From: Jonathan Cameron <jonathan.cameron@huawei.com>
To: Davidlohr Bueso <dave@stgolabs.net>
Cc: <ira.weiny@intel.com>, <lucerop@amd.com>,
<a.manzanares@samsung.com>, <mst@redhat.com>,
<marcel.apfelbaum@gmail.com>, <armbru@redhat.com>,
<linux-cxl@vger.kernel.org>, <qemu-devel@nongnu.org>
Subject: Re: [PATCH 4/5] hw/cxl: Support type3 HDM-DB
Date: Tue, 30 Sep 2025 16:36:36 +0100 [thread overview]
Message-ID: <20250930163636.00006770@huawei.com> (raw)

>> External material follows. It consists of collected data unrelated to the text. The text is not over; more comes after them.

@[simp] theorem State.supplyLevel_np (input : Nat) (mv : Int) (s : State) (h : s.ident.opState ≠ .printing) : (State.supplyLevel input mv s).ident.opState ≠ .printing := by
  unfold State.supplyLevel; (repeat' split) <;> simp [h]

@[simp] theorem State.supply_un (input kind : Nat) (mv : Int) (s : State) (h : Unarmed s.ident.opState) : Unarmed (State.supply input kind mv s).ident.opState := by
  unfold State.supply; dsimp only; (repeat' split) <;> simp [h]

@[simp] theorem State.supply_np (input kind : Nat) (mv : Int) (s : State) (h : s.ident.opState ≠ .printing) : (State.supply input kind mv s).ident.opState ≠ .printing := by
  unfold State.supply; dsimp only; (repeat' split) <;> simp [h]

@[simp] theorem State.startSequence_op (s : State) : (State.startSequence s).ident.opState = s.ident.opState := by
  simp [State.startSequence]

@[simp] theorem State.answer_op (bus op tag flags result detail : Nat) (payload : List Nat) (s : State) : (State.answer bus op tag flags result detail payload s).ident.opState = s.ident.opState := by
  simp [State.answer]

@[simp] theorem State.answerPowerOn_op (result detail : Nat) (s : State) : (State.answerPowerOn result detail s).ident.opState = s.ident.opState := by
  unfold State.answerPowerOn; (repeat' split) <;> simp

@[simp] theorem State.powerGood_un (s : State) (h : Unarmed s.ident.opState) : Unarmed (State.powerGood s).ident.opState := by
  unfold State.powerGood; dsimp only; (repeat' split) <;> simp [h]

@[simp] theorem State.powerGood_np (s : State) (h : s.ident.opState ≠ .printing) : (State.powerGood s).ident.opState ≠ .printing := by
  unfold State.powerGood; dsimp only; (repeat' split) <;> simp [h]

@[simp] theorem State.domainOff_op (d : Nat) (s : State) : (State.domainOff d s).ident.opState = s.ident.opState := by
  simp [State.domainOff]

@[simp] theorem State.powerMissed_un (d : Nat) (s : State) (h : Unarmed s.ident.opState) : Unarmed (State.powerMissed d s).ident.opState := by
  unfold State.powerMissed; dsimp only; (repeat' split) <;> simp [h]

@[simp] theorem State.powerMissed_np (d : Nat) (s : State) (h : s.ident.opState ≠ .printing) : (State.powerMissed d s).ident.opState ≠ .printing := by
  unfold State.powerMissed; dsimp only; (repeat' split) <;> simp [h]

@[simp] theorem State.powerLost_un (d : Nat) (s : State) (h : Unarmed s.ident.opState) : Unarmed (State.powerLost d s).ident.opState := by
  unfold State.powerLost; dsimp only; (repeat' split) <;> simp [h]

@[simp] theorem State.powerLost_np (d : Nat) (s : State) (h : s.ident.opState ≠ .printing) : (State.powerLost d s).ident.opState ≠ .printing := by
  unfold State.powerLost; dsimp only; (repeat' split) <;> simp [h]

@[simp] theorem State.bootFailed_un (reason : Nat) (s : State) (h : Unarmed s.ident.opState) : Unarmed (State.bootFailed reason s).ident.opState := by
  simp [State.bootFailed, h]

@[simp] theorem State.bootFailed_np (reason : Nat) (s : State) (h : s.ident.opState ≠ .printing) : (State.bootFailed reason s).ident.opState ≠ .printing := by
  simp [State.bootFailed, h]

@[simp] theorem State.loadImage_op (crcA crcB : Bool) (s : State) : (State.loadImage crcA crcB s).1.ident.opState = s.ident.opState := by
  simp [State.loadImage]

@[simp] theorem State.fence_op (w : Nat) (units : List Nat) (s : State) : (State.fence w units s).ident.opState = s.ident.opState := by
  simp [State.fence]

@[simp] theorem State.bootReady_op (k : Nat) (trial : Bool) (fence0 fence1 : List Nat) (s : State) : (State.bootReady k trial fence0 fence1 s).ident.opState = s.ident.opState := by
  simp [State.bootReady]

@[simp] theorem State.leaveBoot_un (s : State) (h : Unarmed s.ident.opState) : Unarmed (State.leaveBoot s).ident.opState := by
  unfold State.leaveBoot; dsimp only; (repeat' split) <;> simp [h]

@[simp] theorem State.leaveBoot_np (s : State) (h : s.ident.opState ≠ .printing) : (State.leaveBoot s).ident.opState ≠ .printing := by
  unfold State.leaveBoot; dsimp only; (repeat' split) <;> simp [h]

@[simp] theorem State.bootEnd_un (crcA crcB : Bool) (test : Nat) (fence0 fence1 : List Nat) (s0 : State) (h : Unarmed s0.ident.opState) : Unarmed (State.bootEnd crcA crcB test fence0 fence1 s0).ident.opState := by
  unfold State.bootEnd
  split
  · exact h
  · dsimp only
    split
    · exact State.bootFailed_un _ _ (by simpa using h)
    · split
      · exact State.bootFailed_un _ _ (by simpa using h)
      · split
        · exact h
        · exact State.leaveBoot_un _ (by simpa using h)

@[simp] theorem State.bootEnd_np (crcA crcB : Bool) (test : Nat) (fence0 fence1 : List Nat) (s0 : State) (h : s0.ident.opState ≠ .printing) : (State.bootEnd crcA crcB test fence0 fence1 s0).ident.opState ≠ .printing := by
  unfold State.bootEnd
  split
  · exact h
  · dsimp only
    split
    · exact State.bootFailed_np _ _ (by simpa using h)
    · split
      · exact State.bootFailed_np _ _ (by simpa using h)
      · split
        · exact h
        · exact State.leaveBoot_np _ (by simpa using h)

@[simp] theorem State.bootTimeout_un (s : State) (h : Unarmed s.ident.opState) : Unarmed (State.bootTimeout s).ident.opState := by
  unfold State.bootTimeout; (repeat' split) <;> simp [h]

@[simp] theorem State.bootTimeout_np (s : State) (h : s.ident.opState ≠ .printing) : (State.bootTimeout s).ident.opState ≠ .printing := by
  unfold State.bootTimeout; (repeat' split) <;> simp [h]

@[simp] theorem State.autoOn_op (s : State) : (State.autoOn s).ident.opState = s.ident.opState := by
  simp [State.autoOn]

@[simp] theorem State.thermalShutdown_un (w : Nat) (tj : Int) (s : State) (h : Unarmed s.ident.opState) : Unarmed (State.thermalShutdown w tj s).ident.opState := by
  unfold State.thermalShutdown
  split
  · exact h
  · dsimp only
    rw [State.alert_op, State.auxRecord_op, State.mainsOff_op]
    simp

@[simp] theorem State.thermalShutdown_np (w : Nat) (tj : Int) (s : State) (h : s.ident.opState ≠ .printing) : (State.thermalShutdown w tj s).ident.opState ≠ .printing := by
  unfold State.thermalShutdown
  split
  · exact h
  · dsimp only
    rw [State.alert_op, State.auxRecord_op, State.mainsOff_op]
    simp
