-- ==== Sys2Proof/Laws/OpRows.lean ====
section
/-! SUPPORT. What leaves the operating state alone, keeps it unarmed (un) or keeps it from PRINTING (np): the commands. -/

namespace Sys2Proof.Machine

open Sys2Proof

-- The terms of a step are records inside records, deeper than the default allows.
set_option maxRecDepth 4000

theorem perform_np (ok : Bool) (dt : Nat) (f : State → State) (s t : State)
    (hf : ∀ s, Unarmed s.ident.opState → (f s).ident.opState ≠ .printing)
    (h : Unarmed s.ident.opState) (e : perform ok dt f s = .next t) : t.ident.opState ≠ .printing := by
  unfold perform at e
  simp only [Host.Outcome.next.injEq] at e
  subst e
  split
  · exact State.closes_np _ (hf _ (State.opens_un _ _ h))
  · exact unarmed_printing_ne h

theorem execBeat_np (dt : Nat) (side : Nat) (role : Nat) (op : Nat) (phase : Nat) (unit : BeatIn) (s t : State) (h : Unarmed s.ident.opState) (e : execBeat dt side role op phase unit s = .next t) :
    t.ident.opState ≠ .printing :=
  perform_np _ _ _ _ _ (fun s h => unarmed_printing_ne (State.whenOn_un _ _ (fun h => by simp [h]) h)) h e

theorem execBeatSend_np (dt : Nat) (side : Nat) (s t : State) (h : Unarmed s.ident.opState) (e : execBeatSend dt side s = .next t) :
    t.ident.opState ≠ .printing :=
  perform_np _ _ _ _ _ (fun s h => unarmed_printing_ne (State.whenOn_un _ _ (fun h => by simp [h]) h)) h e

theorem execButtressLinkDown_np (dt : Nat) (side : Nat) (lanes : Nat) (s t : State) (h : Unarmed s.ident.opState) (e : execButtressLinkDown dt side lanes s = .next t) :
    t.ident.opState ≠ .printing :=
  perform_np _ _ _ _ _ (fun s h => unarmed_printing_ne (State.whenOn_un _ _ (fun h => by simp [h]) h)) h e

theorem execButtressLinkUp_np (dt : Nat) (side : Nat) (lanes : Nat) (s t : State) (h : Unarmed s.ident.opState) (e : execButtressLinkUp dt side lanes s = .next t) :
    t.ident.opState ≠ .printing :=
  perform_np _ _ _ _ _ (fun s h => unarmed_printing_ne (State.whenOn_un _ _ (fun h => by simp [h]) h)) h e

theorem execMirror_np (dt : Nat) (lift : Nat) (item : Nat) (off : Nat) (bytes : List Nat) (s t : State) (h : Unarmed s.ident.opState) (e : execMirror dt lift item off bytes s = .next t) :
    t.ident.opState ≠ .printing :=
  perform_np _ _ _ _ _ (fun s h => unarmed_printing_ne (State.whenOn_un _ _ (fun h => by simp [h]) h)) h e

theorem execEpochEnd_np (dt : Nat) (lift : Nat) (units : Nat) (ecrc : Nat) (s t : State) (h : Unarmed s.ident.opState) (e : execEpochEnd dt lift units ecrc s = .next t) :
    t.ident.opState ≠ .printing :=
  perform_np _ _ _ _ _ (fun s h => unarmed_printing_ne (State.whenOn_un _ _ (fun h => by simp [h]) h)) h e

theorem execProgress_np (dt : Nat) (course : Nat) (s t : State) (h : Unarmed s.ident.opState) (e : execProgress dt course s = .next t) :
    t.ident.opState ≠ .printing :=
  perform_np _ _ _ _ _ (fun s h => unarmed_printing_ne (State.whenOn_un _ _ (fun h => by simp [h]) h)) h e

theorem execHandover_np (dt : Nat) (fDone : Nat) (oneMore : Bool) (cause : Nat) (s t : State) (h : Unarmed s.ident.opState) (e : execHandover dt fDone oneMore cause s = .next t) :
    t.ident.opState ≠ .printing :=
  perform_np _ _ _ _ _ (fun s h => unarmed_printing_ne (State.whenOn_un _ _ (fun h => by simp [h]) h)) h e
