@[simp] theorem State.deliver_ok (f : Nat) (d : Desc) (s : State) (h : s.store.ok) : (State.deliver f d s).store.ok := by
  simp only [State.deliver]; (repeat' split) <;> simp_all

@[simp] theorem State.claimExtents_store (id : Nat) (s : State) : (State.claimExtents id s).store = s.store := by
  unfold State.claimExtents; (repeat' split) <;> simp

@[simp] theorem State.memRecord_store (w t addr effect : Nat) (s : State) : (State.memRecord w t addr effect s).store = s.store := by
  simp [State.memRecord]

@[simp] theorem State.freeBytes_store (n : Nat) (s : State) : (State.freeBytes n s).2.store = s.store := by
  induction n generalizing s with
  | zero => rfl
  | succ n ih => simp only [State.freeBytes, ih]; rfl
@[simp] theorem State.dumpRequest_ok (f : Nat) (d : Desc) (s : State) (r : Nat × Nat) (h : s.store.ok) : (State.dumpRequest f d s r).store.ok := by
  simp [State.dumpRequest, h]

@[simp] theorem State.dump_ok (f : Nat) (d : Desc) (s : State) (h : s.store.ok) : (State.dump f d s).1.store.ok := by
  unfold State.dump
  dsimp only
  split
  · exact State.dumpRequest_ok _ _ _ _ h
  · split
    · exact State.hostWrite_ok _ _ _ (by simp [h])
    · simp [h]

@[simp] theorem State.fetchDesc_store (f c : Nat) (s : State) : (State.fetchDesc f c s).store = s.store := by
  simp [State.fetchDesc]

@[simp] theorem State.serve_ok (f c : Nat) (s : State) (h : s.store.ok) : (State.serve f c s).1.store.ok := by
  simp only [State.serve]; (repeat' split) <;> simp_all

@[simp] theorem State.pumpGo_ok (f : Nat) (x0 : Nat) (x1 : Nat) (s : State) (h : s.store.ok) : (State.pumpGo f x0 x1 s).store.ok := by
  induction x0 generalizing x1 s with
  | zero => exact h
  | succ n ih =>
    unfold State.pumpGo
    split
    · exact h
    · simp only []
      exact ih _ _ (by simp [State.serve_ok _ _ _ h])

@[simp] theorem State.pump_ok (f : Nat) (s : State) (h : s.store.ok) : (State.pump f s).store.ok := by
  simp [State.pump, h]

@[simp] theorem State.chanError_store (f c : Nat) (result detail : Nat) (s : State) : (State.chanError f c result detail s).store = s.store := by
  simp [State.chanError]

@[simp] theorem State.chanEnable_ok (f c : Nat) (s : State) (h : s.store.ok) : (State.chanEnable f c s).store.ok := by
  simp only [State.chanEnable]; (repeat' split) <;> simp_all

@[simp] theorem State.giveBack_store (f : Nat) (s : State) (d : Desc) : (State.giveBack f s d).store = s.store := by
  unfold State.giveBack; (repeat' split) <;> simp

@[simp] theorem State.dropStaged_store (f c : Nat) (s : State) : (State.dropStaged f c s).store = s.store := by
  simp [State.dropStaged]

@[simp] theorem State.abortDone_store (f c : Nat) (s : State) : (State.abortDone f c s).store = s.store := by
  simp [State.abortDone]

@[simp] theorem State.chanAbort_store (f c : Nat) (rest : Bool) (s : State) : (State.chanAbort f c rest s).store = s.store := by
  simp only [State.chanAbort]; (repeat' split) <;> simp

@[simp] theorem State.chanDisable_store (f c : Nat) (s : State) : (State.chanDisable f c s).store = s.store := by
  simp only [State.chanDisable]; (repeat' split) <;> simp

@[simp] theorem State.abortAll_store (s : State) : (State.abortAll s).store = s.store := by
  simp [State.abortAll]

@[simp] theorem State.disableAll_store (f : Nat) (s : State) : (State.disableAll f s).store = s.store := by
  simp [State.disableAll]

@[simp] theorem State.tailWrite_ok (f c v : Nat) (s : State) (h : s.store.ok) : (State.tailWrite f c v s).store.ok := by
  simp only [State.tailWrite]; (repeat' split) <;> simp_all

@[simp] theorem State.ringBaseWrite_store (f c v : Nat) (s : State) : (State.ringBaseWrite f c v s).store = s.store := by
  unfold State.ringBaseWrite; (repeat' split) <;> simp

@[simp] theorem State.spoilBurst_ok (f off : Nat) (d : Desc) (s : State) (h : s.store.ok) : (State.spoilBurst f off d s).store.ok := by
  simp only [State.spoilBurst]; (repeat' split) <;> (try simp [h]) <;> (try (refine foldl_ok _ _ _ ?_ ?_)) <;> (try intro s a h) <;> (repeat' split) <;> simp_all

@[simp] theorem State.admitRecord_store (f : Nat) (d : Desc) (e : AdmitFail) (s : State) : (State.admitRecord f d e s).store = s.store := by
  simp [State.admitRecord]

@[simp] theorem State.compress_store (f c i : Nat) (d : Desc) (j : Job) (s : State) : (State.compress f c i d j s).store = s.store := by
  simp only [State.compress]; (repeat' split) <;> simp

@[simp] theorem State.judgeDesc_ok (f c i : Nat) (s : State) (h : s.store.ok) : (State.judgeDesc f c i s).store.ok := by
  simp only [State.judgeDesc]; (repeat' split) <;> simp_all

@[simp] theorem State.complete_ok (f c k err : Nat) (beat : Bool) (runMin : Nat) (s : State) (h : s.store.ok) : (State.complete f c k err beat runMin s).store.ok := by
  unfold State.complete
  dsimp only
  split
  · exact h
  · refine State.pump_ok _ _ ?_
    have key : ∀ u : State, u.store.ok → (if (u.ch f c).st = .running then
        (List.range (u.ch f c).descs.length).foldl (fun s i => s.judgeDesc f c i) u else u.abortDone f c).store.ok := by
      intro u hu
      split
      · exact foldl_ok _ _ _ (fun s a h => State.judgeDesc_ok _ _ _ _ h) hu
      · rw [State.abortDone_store]; exact hu
    exact key _ (by rw [State.modCh_store]; exact h)

@[simp] theorem State.endDesc_ok (f c : Nat) (s : State) (h : s.store.ok) : (State.endDesc f c s).1.store.ok := by
  unfold State.endDesc
  dsimp only
  split
  · exact h
  · split
    · exact h
    · split
      · exact h
      · split
        · split
          · simp [h]
          · cases hj : s.job _ <;> simp [h]
        · have h1 : ∀ (a : Nat) (b : List Nat), (s.hostWrite a b).store.ok := fun a b => State.hostWrite_ok a b s h
          exact State.pump_ok _ _ (by (repeat' split) <;> simp [h1])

In-Reply-To: <20250930032153.1127773-5-dave@stgolabs.net>
On Mon, 29 Sep 2025 20:21:52 -0700
Davidlohr Bueso <dave@stgolabs.net> wrote:
> Add basic plumbing for memory expander devices that support Back
> Invalidation. This introduces a 'hdm-db=on|off' parameter and
> exposes the relevant BI RT/Decoder component cachemem registers.
>
> Some noteworthy properties:
> - Devices require enabling Flit mode.
> - Explicit BI-ID commit is required.
> - HDM decoder support both host and dev coherency models.
>
> Signed-off-by: Davidlohr Bueso <dave@stgolabs.net>
Hi Davidlohr,
Comments inline mostly focus on the bi parameter. I think flipping
it to true for components where we are hard coding it as true will
move that logic decision up a layer and make the code easier to follow.
Thanks,
Jonathan
> diff --git a/hw/cxl/cxl-component-utils.c b/hw/cxl/cxl-component-utils.c
> index a43d227336ca..2098e9999a88 100644
> --- a/hw/cxl/cxl-component-utils.c
> +++ b/hw/cxl/cxl-component-utils.c
> @@ -235,7 +309,7 @@ static void ras_init_common(uint32_t *reg_state, uint32_t *write_msk)
> }
>
> static void hdm_init_common(uint32_t *reg_state, uint32_t *write_msk,
> - enum reg_type type)
> + enum reg_type type, bool bi)
> {
> int decoder_count = CXL_HDM_DECODER_COUNT;
> int hdm_inc = R_CXL_HDM_DECODER1_BASE_LO - R_CXL_HDM_DECODER0_BASE_LO;
> @@ -260,7 +334,9 @@ static void hdm_init_common(uint32_t *reg_state, uint32_t *write_msk,
> UIO_DECODER_COUNT, 0);
> ARRAY_FIELD_DP32(reg_state, CXL_HDM_DECODER_CAPABILITY, MEMDATA_NXM_CAP, 0);
> ARRAY_FIELD_DP32(reg_state, CXL_HDM_DECODER_CAPABILITY,
> - SUPPORTED_COHERENCY_MODEL, 0); /* Unknown */
> + SUPPORTED_COHERENCY_MODEL,
> + /* host+dev or Unknown */
> + type == CXL2_TYPE3_DEVICE && bi ? 3 : 0);
> ARRAY_FIELD_DP32(reg_state, CXL_HDM_DECODER_GLOBAL_CONTROL,
> HDM_DECODER_ENABLE, 0);
> write_msk[R_CXL_HDM_DECODER_GLOBAL_CONTROL] = 0x3;
> @@ -271,8 +347,7 @@ static void hdm_init_common(uint32_t *reg_state, uint32_t *write_msk,
> write_msk[R_CXL_HDM_DECODER0_SIZE_HI + i * hdm_inc] = 0xffffffff;
> write_msk[R_CXL_HDM_DECODER0_CTRL + i * hdm_inc] = 0x13ff;
> if (type == CXL2_DEVICE ||
> - type == CXL2_TYPE3_DEVICE ||
> - type == CXL2_LOGICAL_DEVICE) {
> + type == CXL2_TYPE3_DEVICE || type == CXL2_LOGICAL_DEVICE) {
Unrelated change? Or am I missing something real here?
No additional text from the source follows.